After being vacated by the Keys, the building was purchased by Dumbell's Bank. Not long after acquiring the building, the bank removed the ceiling from the chamber, and added a large skylight to create a grand banking hall. The building was repainted in an expensive shade of blue which was fashionable at the time. In 1900, when Dumbell's Bank collapsed, the building was taken over by Parr's Bank. The render was stripped off the outside of the building sometime during the 1910s or 1920s, revealing the limestone underneath. In 1918, the bank became part of Westminster Bank. In the 1960s, the upper floor of the chamber was replaced. The building was presented to the Castletown Commissioners in 1973 by the National Westminster Bank on the condition that it serve the town.

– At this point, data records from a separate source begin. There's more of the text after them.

-- ==== Sys2Proof/Laws/Commands.lean ====
section
/-! SUPPORT. One lemma for each test a command or the scanner makes, in arithmetic, and one for each answer of the scanner's
step selection. -/

namespace Sys2Proof.Machine

theorem frameLength_eq (n : Nat) : frameLength n = 13 + n := by
  simp only [frameLength, hdrLen, trlLen]; omega

/-- R145, R146, R181: a NULL buffer with a length above 0. -/
theorem nullWithLength_iff (buf : Ref) (n : Len) : nullWithLength buf n = true ↔ buf = none ∧ 0 < n.toNat := by
  simp only [nullWithLength, Bool.and_eq_true, decide_eq_true_eq, Option.isNone_iff_eq_none]

/-- 42_builder R181. -/
theorem buildInvalid_iff (out : Ref) (cap : Len) (pay : Ref) (n : Len) :
    buildInvalid out cap pay n = true ↔
      (out = none ∨ (pay = none ∧ 0 < n.toNat) ∨ 1400 < 13 + n.toNat ∨ cap.toNat < 13 + n.toNat) := by
  simp only [buildInvalid, Bool.or_eq_true, nullWithLength_iff, decide_eq_true_eq, Option.isNone_iff_eq_none,
    frameLength_eq, maxFrame, or_assoc]

/-- 20_memory R80. -/
theorem overlaps_iff (o a : Addr) (cap n : Len) :
    overlaps (some o) cap (some a) n = true ↔
      0 < cap.toNat ∧ 0 < n.toNat ∧ o.toNat < a.toNat + n.toNat ∧ a.toNat < o.toNat + cap.toNat := by
  simp only [overlaps, Bool.and_eq_true, decide_eq_true_eq, and_assoc]

/-- 43_parser R225, R226. -/
theorem lengthOk_iff (l : Nat) : lengthOk l = true ↔ 13 ≤ l ∧ l ≤ 1400 := by
  rw [lengthOk, Bool.and_eq_true, decide_eq_true_eq, decide_eq_true_eq]
  exact Iff.rfl

/-- 43_parser R224: HOK. -/
theorem headerOk_iff (rom : Rom) (p : Slot) :
    headerOk rom p = true ↔ ck8 rom [p.ringAt 0, p.ringAt 1, p.ringAt 2] = p.ringAt 3 := by
  rw [headerOk, beq_iff_eq, hckOf, Slot.header, Slot.byteAt_copy _ _ _ (by omega)]
  rfl

/-- LEN of the first four bytes of the stream (43_parser R225). -/
theorem lenOf_header (p : Slot) :
    lenOf p.header = ((p.ringAt 1).toNat + 256 * (p.ringAt 2).toNat) % 1024 := by
  rw [lenOf, lenVerOf, BitVec.toNat_and, u16le_toNat, Slot.header, Slot.byteAt_copy _ _ _ (by omega),
    Slot.byteAt_copy _ _ _ (by omega)]
  exact Nat.and_two_pow_sub_one_eq_mod _ 10

/-- 30_encoding R99: LEN is a 10-bit field. -/
theorem lenOf_lt (f : List Byte) : lenOf f < 1024 := by
  rw [lenOf, BitVec.toNat_and]
  exact Nat.lt_of_le_of_lt Nat.and_le_right (by decide)

/-- Every step that does not await, with its conditions: all that a scanner step can do (43_parser R222 to R228). -/
theorem Slot.scanStep_some (rom : Rom) (p q : Slot) (l : Option Label) (h : p.scanStep rom = some (q, l)) :
    (p.scan = .seekingStart ∧ 1 ≤ p.count.toNat ∧ p.ringAt 0 ≠ sof ∧ q = p.discard 1 ∧ l = some (.dropped .notSof)) ∨
    (p.scan = .seekingStart ∧ 4 ≤ p.count.toNat ∧ p.ringAt 0 = sof ∧ headerOk rom p = false ∧
      q = p.discard 1 ∧ l = some (.dropped .hdrCk)) ∨
    (p.scan = .seekingStart ∧ 4 ≤ p.count.toNat ∧ p.ringAt 0 = sof ∧ headerOk rom p = true ∧
      lenOf p.header < 13 ∧ q = p.discard 1 ∧ l = some (.dropped .lenRange)) ∨
    (p.scan = .seekingStart ∧ 4 ≤ p.count.toNat ∧ p.ringAt 0 = sof ∧ headerOk rom p = true ∧
      13 ≤ lenOf p.header ∧ q = p.latch (lenOf p.header) ∧ l = none) ∨
    (p.scan = .accumulatingFrame ∧ p.expLen.toNat ≤ p.count.toNat ∧
      q = (p.discard p.expLen.toNat).seek ∧ l = some (classify rom (p.copy p.expLen.toNat))) := by
  unfold Slot.scanStep Slot.select at h
  have hlt := lenOf_lt p.header
  cases hs : p.scan with
  | seekingStart =>
    simp only [hs] at h
    split at h
    · cases h
    split at h
    · next h1 h2 => cases h; exact .inl ⟨rfl, by omega, h2, rfl, rfl⟩
    split at h
    · cases h
    split at h
    · next h1 h2 h3 h4 => cases h; exact .inr (.inl ⟨rfl, by omega, by simpa using h2, by simpa using h4, rfl, rfl⟩)
    split at h
    · next h1 h2 h3 h4 h5 =>
      cases h
      have : ¬ (13 ≤ lenOf p.header ∧ lenOf p.header ≤ 1400) := by rw [← lengthOk_iff]; simpa using h5
      exact .inr (.inr (.inl ⟨rfl, by omega, by simpa using h2, by simpa using h4, by omega, rfl, rfl⟩))
    · next h1 h2 h3 h4 h5 =>
      cases h
      have : 13 ≤ lenOf p.header ∧ lenOf p.header ≤ 1400 := by rw [← lengthOk_iff]; simpa using h5
      exact .inr (.inr (.inr (.inl ⟨rfl, by omega, by simpa using h2, by simpa using h4, by omega, rfl, rfl⟩)))
  | accumulatingFrame =>
    simp only [hs] at h
    split at h
    · cases h
    · next h1 => cases h; exact .inr (.inr (.inr (.inr ⟨rfl, by omega, rfl, rfl⟩)))

/-- The states in which the scanner awaits (43_parser R221, R223, R227). -/
theorem Slot.scanStep_none (rom : Rom) (p : Slot) :
    p.scanStep rom = none ↔
      (p.scan = .seekingStart ∧ (p.count.toNat = 0 ∨ (p.ringAt 0 = sof ∧ p.count.toNat < 4))) ∨
      (p.scan = .accumulatingFrame ∧ p.count.toNat < p.expLen.toNat) := by
  unfold Slot.scanStep Slot.select
  cases hs : p.scan with
  | seekingStart =>
    by_cases h0 : p.count.toNat = 0
    · simp [h0, Slot.perform]
    · by_cases h1 : p.ringAt 0 = sof
      · by_cases h2 : p.count.toNat < 4
        · simp [h0, h1, h2, Slot.perform]
        · by_cases h3 : headerOk rom p = true <;> by_cases h4 : lengthOk (lenOf p.header) = true <;>
            simp [h0, h1, h2, h3, h4, Slot.perform]
      · simp [h0, h1, Slot.perform]
  | accumulatingFrame =>
    by_cases h0 : p.count.toNat < p.expLen.toNat <;> simp [h0, Slot.perform]

end Sys2Proof.Machine
end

It was used as the Town Hall until the opening of the Town Hall and Civic Centre in 1989, and then as the Castletown Rural Library.

Manx National Heritage undertook the renovation of the building in 2000 and now runs it as a museum. The building has been restored to its appearance in 1866. That year was chosen as it was when the "House of Keys Election Bill" was passed, making the House of Keys a popularly elected body. In the absence of images depicting the interior, written descriptions were used, in conjunction with inventories.